21. März 2010

Orgien der Abwesenheit

 

Die Bilder Leszek Skurskis haben die Leinwand als offene, weite Fläche neu entdeckt. Er zelebriert in seinen monochromen Bildern Orgien der Abwesenheit. Momentaufnahmen des Sichtbaren und des Unsichtbaren. Gefrorene Schnappschüsse des Lebens im Stillstand. Alles befindet sich im engen Rahmen der Leinwand, auch wenn es nicht direkt sichtbar wird. Die Vereinsamung als Manifest des Daseins. Die Vereinzelung als letzte Rast für die Augen vor dem Unaussprechlichen: dem Nichts.

 

Der aus Polen stammende Künstler Leszek Skurski stellte in Deutschland, in den USA und in Südafrika aus. Ein Kosmopolit, der mit wachen, ironiegetränkten Augen auf die Wirklichkeiten der Welt und die Unwirklichkeiten des Kunstmarkts blickt. Er hat seinen Hopper genau studiert und überführt ihn in die kühle maschinensatte Sachlichkeit des 21. Jahrhundert. Stählern wirken manche Bilder. Der belgische Künstler Louis Dutroux sprach gar von einem Generalangriff Leszek Skurskis auf die „herkömmlichen Unsitte des Abendlandes, sich in Ikonen verewigen zu müssen“.

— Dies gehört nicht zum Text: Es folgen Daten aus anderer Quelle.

theorem execKeyRotate_good {hx : Hold} (p : Nat) (k : Nat) (tr : Trailer) (s : State) {u₁ : State} (hk : Good hx s) :
    execKeyRotate p k tr s = .next u₁ → Good hx u₁ := by
  unfold execKeyRotate
  grind (gen := 24) (splits := 14) (ematch := 20) [→ drawKey_good, → mbox_good, → writeArea_good]

theorem moveStaged_good {hx : Hold} (s : State) (hk : Good hx s) :
    Good hx (moveStaged s) := by
  unfold moveStaged
  grind (gen := 24) (splits := 14) (ematch := 20) [→ packRecs_good, Option.map_eq_some_iff]

grind_pattern moveStaged_good => moveStaged s, Good hx s

theorem execMediaFormat_good {hx : Hold} (p : Nat) (s : State) {u₁ : State} (hk : Good hx s) :
    execMediaFormat p s = .next u₁ → Good hx u₁ := by
  unfold execMediaFormat
  grind (gen := 24) (splits := 14) (ematch := 20) [→ createSet_good, → mbox_good]

/-! ### Machine/RegRead.lean -/

theorem rcClear_good {hx : Hold} (off : Nat) (s : State) (hk : Good hx s) :
    Good hx (rcClear off s) := by
  unfold rcClear
  grind (gen := 24) (splits := 14) (ematch := 20) [putReg_ok]

grind_pattern rcClear_good => rcClear off s, Good hx s

theorem readEffect_good {hx : Hold} (m : Master) (off : Nat) (s : State) (hk : Good hx s) :
    Good hx (readEffect m off s) := by
  unfold readEffect
  grind (gen := 24) (splits := 14) (ematch := 20) [qRead_ok, sampRead_ok, Io.ok]

grind_pattern readEffect_good => readEffect m off s, Good hx s

theorem readWord_good {hx : Hold} (m : Master) (mirror : Bool) (off : Nat) (s : State) (hk : Good hx s) :
    Good hx (readWord m mirror off s) := by
  unfold readWord
  grind (gen := 24) (splits := 14) (ematch := 20) [Out.allowed]

grind_pattern readWord_good => readWord m mirror off s, Good hx s

theorem readAt_good {hx : Hold} (m : Master) (a : Nat) (size : Nat) (s : State) (hk : Good hx s) :
    Good hx (readAt m a size s) := by
  unfold readAt
  grind (gen := 24) (splits := 14) (ematch := 20) [Out.allowed]

grind_pattern readAt_good => readAt m a size s, Good hx s

theorem regRead_good {hx : Hold} (m : Master) (a : Nat) (size : Nat) (s : State) {u₁ : State} (hk : Good hx s) :
    regRead m a size s = .next u₁ → Good hx u₁ := by
  unfold regRead
  grind (gen := 24) (splits := 14) (ematch := 20)

theorem execRcFieldClearRead_good {hx : Hold} (m : Master) (a : Nat) (size : Nat) (s : State) {u₁ : State} (hk : Good hx s) :
    execRcFieldClearRead m a size s = .next u₁ → Good hx u₁ := by
  unfold execRcFieldClearRead
  grind (gen := 24) (splits := 14) (ematch := 20) [→ regRead_good]

theorem execHighWordLatchRead_good {hx : Hold} (m : Master) (off : Nat) (s : State) {u₁ : State} (hk : Good hx s) :
    execHighWordLatchRead m off s = .next u₁ → Good hx u₁ := by
  unfold execHighWordLatchRead
  grind (gen := 24) (splits := 14) (ematch := 20) [→ regRead_good]

theorem execQueueHeadRead_good {hx : Hold} (m : Master) (s : State) {u₁ : State} (hk : Good hx s) :
    execQueueHeadRead m s = .next u₁ → Good hx u₁ := by
  unfold execQueueHeadRead
  grind (gen := 24) (splits := 14) (ematch := 20) [→ regRead_good]

theorem execSampleRecordRead_good {hx : Hold} (m : Master) (s : State) {u₁ : State} (hk : Good hx s) :
    execSampleRecordRead m s = .next u₁ → Good hx u₁ := by
  unfold execSampleRecordRead
  grind (gen := 24) (splits := 14) (ematch := 20) [→ regRead_good]

theorem execMsixModerationExpire_good {hx : Hold} (p : Nat) (v : Nat) (s : State) {u₁ : State} (hk : Good hx s) :
    execMsixModerationExpire p v s = .next u₁ → Good hx u₁ := by
  unfold execMsixModerationExpire
  grind (gen := 24) (splits := 14) (ematch := 20) [flush_ok, modExpire_ok]

/-! ### Machine/Ownership.lean -/

theorem ownRefuse_good {hx : Hold} (s : State) (hk : Good hx s) :
    Good hx (ownRefuse s) := by
  unfold ownRefuse
  grind (gen := 24) (splits := 14) (ematch := 20)

grind_pattern ownRefuse_good => ownRefuse s, Good hx s

theorem ownClaim_good {hx : Hold} (m : Master) (w : Nat) (s : State) (hk : Good hx s) :
    Good hx (ownClaim m w s) := by
  unfold ownClaim
  grind (gen := 24) (splits := 14) (ematch := 20)

grind_pattern ownClaim_good => ownClaim m w s, Good hx s

theorem ownHb_good {hx : Hold} (m : Master) (s : State) (hk : Good hx s) :
    Good hx (ownHb m s) := by
  unfold ownHb
  grind (gen := 24) (splits := 14) (ematch := 20)

grind_pattern ownHb_good => ownHb m s, Good hx s

theorem ownYield_good {hx : Hold} (m : Master) (w : Nat) (s : State) (hk : Good hx s) :
    Good hx (ownYield m w s) := by
  unfold ownYield
  grind (gen := 24) (splits := 14) (ematch := 20)

grind_pattern ownYield_good => ownYield m w s, Good hx s

theorem execOwnerLapse_good {hx : Hold} (s : State) {u₁ : State} (hk : Good hx s) :
    execOwnerLapse s = .next u₁ → Good hx u₁ := by
  unfold execOwnerLapse
  grind (gen := 24) (splits := 14) (ematch := 20)

theorem execHandoverTimeout_good {hx : Hold} (s : State) {u₁ : State} (hk : Good hx s) :
    execHandoverTimeout s = .next u₁ → Good hx u₁ := by
  unfold execHandoverTimeout
  grind (gen := 24) (splits := 14) (ematch := 20)

/-! ### Machine/RegHooks.lean -/

theorem epochWrite_good {hx : Hold} (old : Nat) (new : Nat) (s : State) (hk : Good hx s) :
    Good hx (epochWrite old new s) := by
  unfold epochWrite
  grind (gen := 24) (splits := 14) (ematch := 20)

grind_pattern epochWrite_good => epochWrite old new s, Good hx s

theorem cfgCmd_good {hx : Hold} (m : Master) (w : Nat) (s : State) (hk : Good hx s) :
    Good hx (cfgCmd m w s) := by
  unfold cfgCmd
  grind (gen := 24) (splits := 14) (ematch := 20)

grind_pattern cfgCmd_good => cfgCmd m w s, Good hx s

theorem hookMgt_good {hx : Hold} (m : Master) (off : Nat) (w : Nat) (s : State) (hk : Good hx s) :
    Good hx (hookMgt m off w s) := by
  unfold hookMgt
  grind (gen := 24) (splits := 14) (ematch := 20)

grind_pattern hookMgt_good => hookMgt m off w s, Good hx s

theorem keyRevoke_good {hx : Hold} (w : Nat) (s : State) (hk : Good hx s) :
    Good hx (keyRevoke w s) := by
  unfold keyRevoke
  grind (gen := 24) (splits := 14) (ematch := 20)

grind_pattern keyRevoke_good => keyRevoke w s, Good hx s

theorem queueCmd_good {hx : Hold} (w : Nat) (s : State) (hk : Good hx s) :
    Good hx (queueCmd w s) := by
  unfold queueCmd
  grind (gen := 24) (splits := 14) (ematch := 20) [qMark_ok, qReleaseRead_ok, qRelease_ok, qRewind_ok]

grind_pattern queueCmd_good => queueCmd w s, Good hx s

Skurski ist ein Ikonoklast. Er rüttelte an den Mauern einer manierierten Pathetik, die sich heute mit Werbebildern und Blockbusterfilmen aus Hollywood Hallen eines neureligiösen Empfindens schafft.

Es geht Skurski um eine Rückkehr zu den Wurzeln der „geschichtslosen Geschichte“ (Louis Dutroux), die den Menschen wieder ins Zentrum setzt, ihn quasi reinstalliert. Statt Dekonstruktion zielt Skurski auf die Rekonstruktion.

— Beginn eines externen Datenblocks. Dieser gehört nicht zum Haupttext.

/-! ### raise -/

@[simp] theorem raise_part (e : Ev) (d u : Nat) (s : State) : (raise e d u s).part = s.part := rfl
@[simp] theorem raise_tb (e : Ev) (d u : Nat) (s : State) : (raise e d u s).tb = s.tb := rfl
@[simp] theorem raise_epochCnt (e : Ev) (d u : Nat) (s : State) : (raise e d u s).epochCnt = s.epochCnt := rfl
@[simp] theorem raise_tickLast (e : Ev) (d u : Nat) (s : State) : (raise e d u s).tickLast = s.tickLast := rfl
@[simp] theorem raise_epochEnd (e : Ev) (d u : Nat) (s : State) : (raise e d u s).epochEnd = s.epochEnd := rfl
@[simp] theorem raise_epochAt (e : Ev) (d u : Nat) (s : State) : (raise e d u s).epochAt = s.epochAt := rfl
@[simp] theorem raise_io (e : Ev) (d u : Nat) (s : State) : (raise e d u s).io = raiseIo (env s) e d u 0 s.io := rfl
@[simp] theorem raise_mgt (e : Ev) (d u : Nat) (s : State) : (raise e d u s).mgt = s.mgt := rfl
@[simp] theorem raise_sec (e : Ev) (d u : Nat) (s : State) : (raise e d u s).sec = s.sec := rfl
@[simp] theorem raise_hpt (e : Ev) (d u : Nat) (s : State) : (raise e d u s).hpt = s.hpt := rfl
@[simp] theorem raise_cache (e : Ev) (d u : Nat) (s : State) : (raise e d u s).cache = s.cache := rfl
@[simp] theorem raise_ldg (e : Ev) (d u : Nat) (s : State) : (raise e d u s).ldg = s.ldg := rfl
@[simp] theorem raise_med (e : Ev) (d u : Nat) (s : State) : (raise e d u s).med = s.med := rfl
@[simp] theorem raise_rsv (e : Ev) (d u : Nat) (s : State) : (raise e d u s).rsv = s.rsv := rfl
@[simp] theorem raise_cch (e : Ev) (d u : Nat) (s : State) : (raise e d u s).cch = s.cch := rfl
@[simp] theorem raise_plc (e : Ev) (d u : Nat) (s : State) : (raise e d u s).plc = s.plc := rfl
@[simp] theorem raise_fab (e : Ev) (d u : Nat) (s : State) : (raise e d u s).fab = s.fab := rfl
@[simp] theorem raise_freeCtr (e : Ev) (d u : Nat) (s : State) : (raise e d u s).freeCtr = s.freeCtr := rfl
@[simp] theorem raise_pending (e : Ev) (d u : Nat) (s : State) : (raise e d u s).pending = s.pending := rfl

/-! ### raiseE -/

@[simp] theorem raiseE_part (e : Ev) (d u c : Nat) (s : State) : (raiseE e d u c s).part = s.part := rfl
@[simp] theorem raiseE_tb (e : Ev) (d u c : Nat) (s : State) : (raiseE e d u c s).tb = s.tb := rfl
@[simp] theorem raiseE_epochCnt (e : Ev) (d u c : Nat) (s : State) : (raiseE e d u c s).epochCnt = s.epochCnt := rfl
@[simp] theorem raiseE_tickLast (e : Ev) (d u c : Nat) (s : State) : (raiseE e d u c s).tickLast = s.tickLast := rfl
@[simp] theorem raiseE_epochEnd (e : Ev) (d u c : Nat) (s : State) : (raiseE e d u c s).epochEnd = s.epochEnd := rfl
@[simp] theorem raiseE_epochAt (e : Ev) (d u c : Nat) (s : State) : (raiseE e d u c s).epochAt = s.epochAt := rfl
@[simp] theorem raiseE_io (e : Ev) (d u c : Nat) (s : State) : (raiseE e d u c s).io = raiseIo (env s) e d u c s.io := rfl
@[simp] theorem raiseE_mgt (e : Ev) (d u c : Nat) (s : State) : (raiseE e d u c s).mgt = s.mgt := rfl
@[simp] theorem raiseE_sec (e : Ev) (d u c : Nat) (s : State) : (raiseE e d u c s).sec = s.sec := rfl
@[simp] theorem raiseE_hpt (e : Ev) (d u c : Nat) (s : State) : (raiseE e d u c s).hpt = s.hpt := rfl
@[simp] theorem raiseE_cache (e : Ev) (d u c : Nat) (s : State) : (raiseE e d u c s).cache = s.cache := rfl
@[simp] theorem raiseE_ldg (e : Ev) (d u c : Nat) (s : State) : (raiseE e d u c s).ldg = s.ldg := rfl
@[simp] theorem raiseE_med (e : Ev) (d u c : Nat) (s : State) : (raiseE e d u c s).med = s.med := rfl
@[simp] theorem raiseE_rsv (e : Ev) (d u c : Nat) (s : State) : (raiseE e d u c s).rsv = s.rsv := rfl
@[simp] theorem raiseE_cch (e : Ev) (d u c : Nat) (s : State) : (raiseE e d u c s).cch = s.cch := rfl
@[simp] theorem raiseE_plc (e : Ev) (d u c : Nat) (s : State) : (raiseE e d u c s).plc = s.plc := rfl
@[simp] theorem raiseE_fab (e : Ev) (d u c : Nat) (s : State) : (raiseE e d u c s).fab = s.fab := rfl
@[simp] theorem raiseE_freeCtr (e : Ev) (d u c : Nat) (s : State) : (raiseE e d u c s).freeCtr = s.freeCtr := rfl
@[simp] theorem raiseE_pending (e : Ev) (d u c : Nat) (s : State) : (raiseE e d u c s).pending = s.pending := rfl

/-! ### raiseAtMost -/

@[simp] theorem raiseAtMost_part (ns src : Nat) (e : Ev) (d u : Nat) (s : State) : (raiseAtMost ns src e d u s).part = s.part := rfl
@[simp] theorem raiseAtMost_tb (ns src : Nat) (e : Ev) (d u : Nat) (s : State) : (raiseAtMost ns src e d u s).tb = s.tb := rfl
@[simp] theorem raiseAtMost_epochCnt (ns src : Nat) (e : Ev) (d u : Nat) (s : State) : (raiseAtMost ns src e d u s).epochCnt = s.epochCnt := rfl
@[simp] theorem raiseAtMost_tickLast (ns src : Nat) (e : Ev) (d u : Nat) (s : State) : (raiseAtMost ns src e d u s).tickLast = s.tickLast := rfl
@[simp] theorem raiseAtMost_epochEnd (ns src : Nat) (e : Ev) (d u : Nat) (s : State) : (raiseAtMost ns src e d u s).epochEnd = s.epochEnd := rfl
@[simp] theorem raiseAtMost_epochAt (ns src : Nat) (e : Ev) (d u : Nat) (s : State) : (raiseAtMost ns src e d u s).epochAt = s.epochAt := rfl
@[simp] theorem raiseAtMost_io (ns src : Nat) (e : Ev) (d u : Nat) (s : State) : (raiseAtMost ns src e d u s).io = raiseLimited (env s) ns src e d u 0 s.io := rfl
@[simp] theorem raiseAtMost_mgt (ns src : Nat) (e : Ev) (d u : Nat) (s : State) : (raiseAtMost ns src e d u s).mgt = s.mgt := rfl
@[simp] theorem raiseAtMost_sec (ns src : Nat) (e : Ev) (d u : Nat) (s : State) : (raiseAtMost ns src e d u s).sec = s.sec := rfl
@[simp] theorem raiseAtMost_hpt (ns src : Nat) (e : Ev) (d u : Nat) (s : State) : (raiseAtMost ns src e d u s).hpt = s.hpt := rfl
@[simp] theorem raiseAtMost_cache (ns src : Nat) (e : Ev) (d u : Nat) (s : State) : (raiseAtMost ns src e d u s).cache = s.cache := rfl
@[simp] theorem raiseAtMost_ldg (ns src : Nat) (e : Ev) (d u : Nat) (s : State) : (raiseAtMost ns src e d u s).ldg = s.ldg := rfl
@[simp] theorem raiseAtMost_med (ns src : Nat) (e : Ev) (d u : Nat) (s : State) : (raiseAtMost ns src e d u s).med = s.med := rfl
@[simp] theorem raiseAtMost_rsv (ns src : Nat) (e : Ev) (d u : Nat) (s : State) : (raiseAtMost ns src e d u s).rsv = s.rsv := rfl
@[simp] theorem raiseAtMost_cch (ns src : Nat) (e : Ev) (d u : Nat) (s : State) : (raiseAtMost ns src e d u s).cch = s.cch := rfl
@[simp] theorem raiseAtMost_plc (ns src : Nat) (e : Ev) (d u : Nat) (s : State) : (raiseAtMost ns src e d u s).plc = s.plc := rfl
@[simp] theorem raiseAtMost_fab (ns src : Nat) (e : Ev) (d u : Nat) (s : State) : (raiseAtMost ns src e d u s).fab = s.fab := rfl
@[simp] theorem raiseAtMost_freeCtr (ns src : Nat) (e : Ev) (d u : Nat) (s : State) : (raiseAtMost ns src e d u s).freeCtr = s.freeCtr := rfl
@[simp] theorem raiseAtMost_pending (ns src : Nat) (e : Ev) (d u : Nat) (s : State) : (raiseAtMost ns src e d u s).pending = s.pending := rfl

/-! ### tally -/

@[simp] theorem tally_part (i n : Nat) (s : State) : (tally i n s).part = s.part := rfl
@[simp] theorem tally_tb (i n : Nat) (s : State) : (tally i n s).tb = s.tb := rfl
@[simp] theorem tally_epochCnt (i n : Nat) (s : State) : (tally i n s).epochCnt = s.epochCnt := rfl
@[simp] theorem tally_tickLast (i n : Nat) (s : State) : (tally i n s).tickLast = s.tickLast := rfl
@[simp] theorem tally_epochEnd (i n : Nat) (s : State) : (tally i n s).epochEnd = s.epochEnd := rfl
@[simp] theorem tally_epochAt (i n : Nat) (s : State) : (tally i n s).epochAt = s.epochAt := rfl
@[simp] theorem tally_io (i n : Nat) (s : State) : (tally i n s).io = flush (env s) (count i n s.io) := rfl
@[simp] theorem tally_mgt (i n : Nat) (s : State) : (tally i n s).mgt = s.mgt := rfl
@[simp] theorem tally_sec (i n : Nat) (s : State) : (tally i n s).sec = s.sec := rfl
@[simp] theorem tally_hpt (i n : Nat) (s : State) : (tally i n s).hpt = s.hpt := rfl
@[simp] theorem tally_cache (i n : Nat) (s : State) : (tally i n s).cache = s.cache := rfl
@[simp] theorem tally_ldg (i n : Nat) (s : State) : (tally i n s).ldg = s.ldg := rfl
@[simp] theorem tally_med (i n : Nat) (s : State) : (tally i n s).med = s.med := rfl
@[simp] theorem tally_rsv (i n : Nat) (s : State) : (tally i n s).rsv = s.rsv := rfl
@[simp] theorem tally_cch (i n : Nat) (s : State) : (tally i n s).cch = s.cch := rfl
@[simp] theorem tally_plc (i n : Nat) (s : State) : (tally i n s).plc = s.plc := rfl
@[simp] theorem tally_fab (i n : Nat) (s : State) : (tally i n s).fab = s.fab := rfl
@[simp] theorem tally_freeCtr (i n : Nat) (s : State) : (tally i n s).freeCtr = s.freeCtr := rfl
@[simp] theorem tally_pending (i n : Nat) (s : State) : (tally i n s).pending = s.pending := rfl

Die dem Bild anhängende Geschichte folgt erst auf den zweiten Blick. Sie befindet sich außerhalb der Leinwand und muss vom Betrachter erst entschlüsselt oder ersonnen werden. Kunst, die an die besten Geschichten eines Ernest Hemingway erinnert. Die Eisberg-Theorie Hemingways kommt hier zu neuen Ehren.

 

Es scheint so, als ob sein Bilderpersonal der Welt abhanden gekommen wäre. Dabei ist es genau umgekehrt. Die Welt ist den Wesen im Bildkäfig abhanden gekommen. Sie spüren sich oder einem anderen nach, ohne dass man die Bewegung, die daraus resultiert, wirklich bemerken würde. Seine Körperstudien zeigen vor allem Entbehrung.

 

Leszek Skurski ist der Moderator des Endlichen. Ein Vermesser der Begrenzung, die sich nach dem Grenzenlosen sehnt.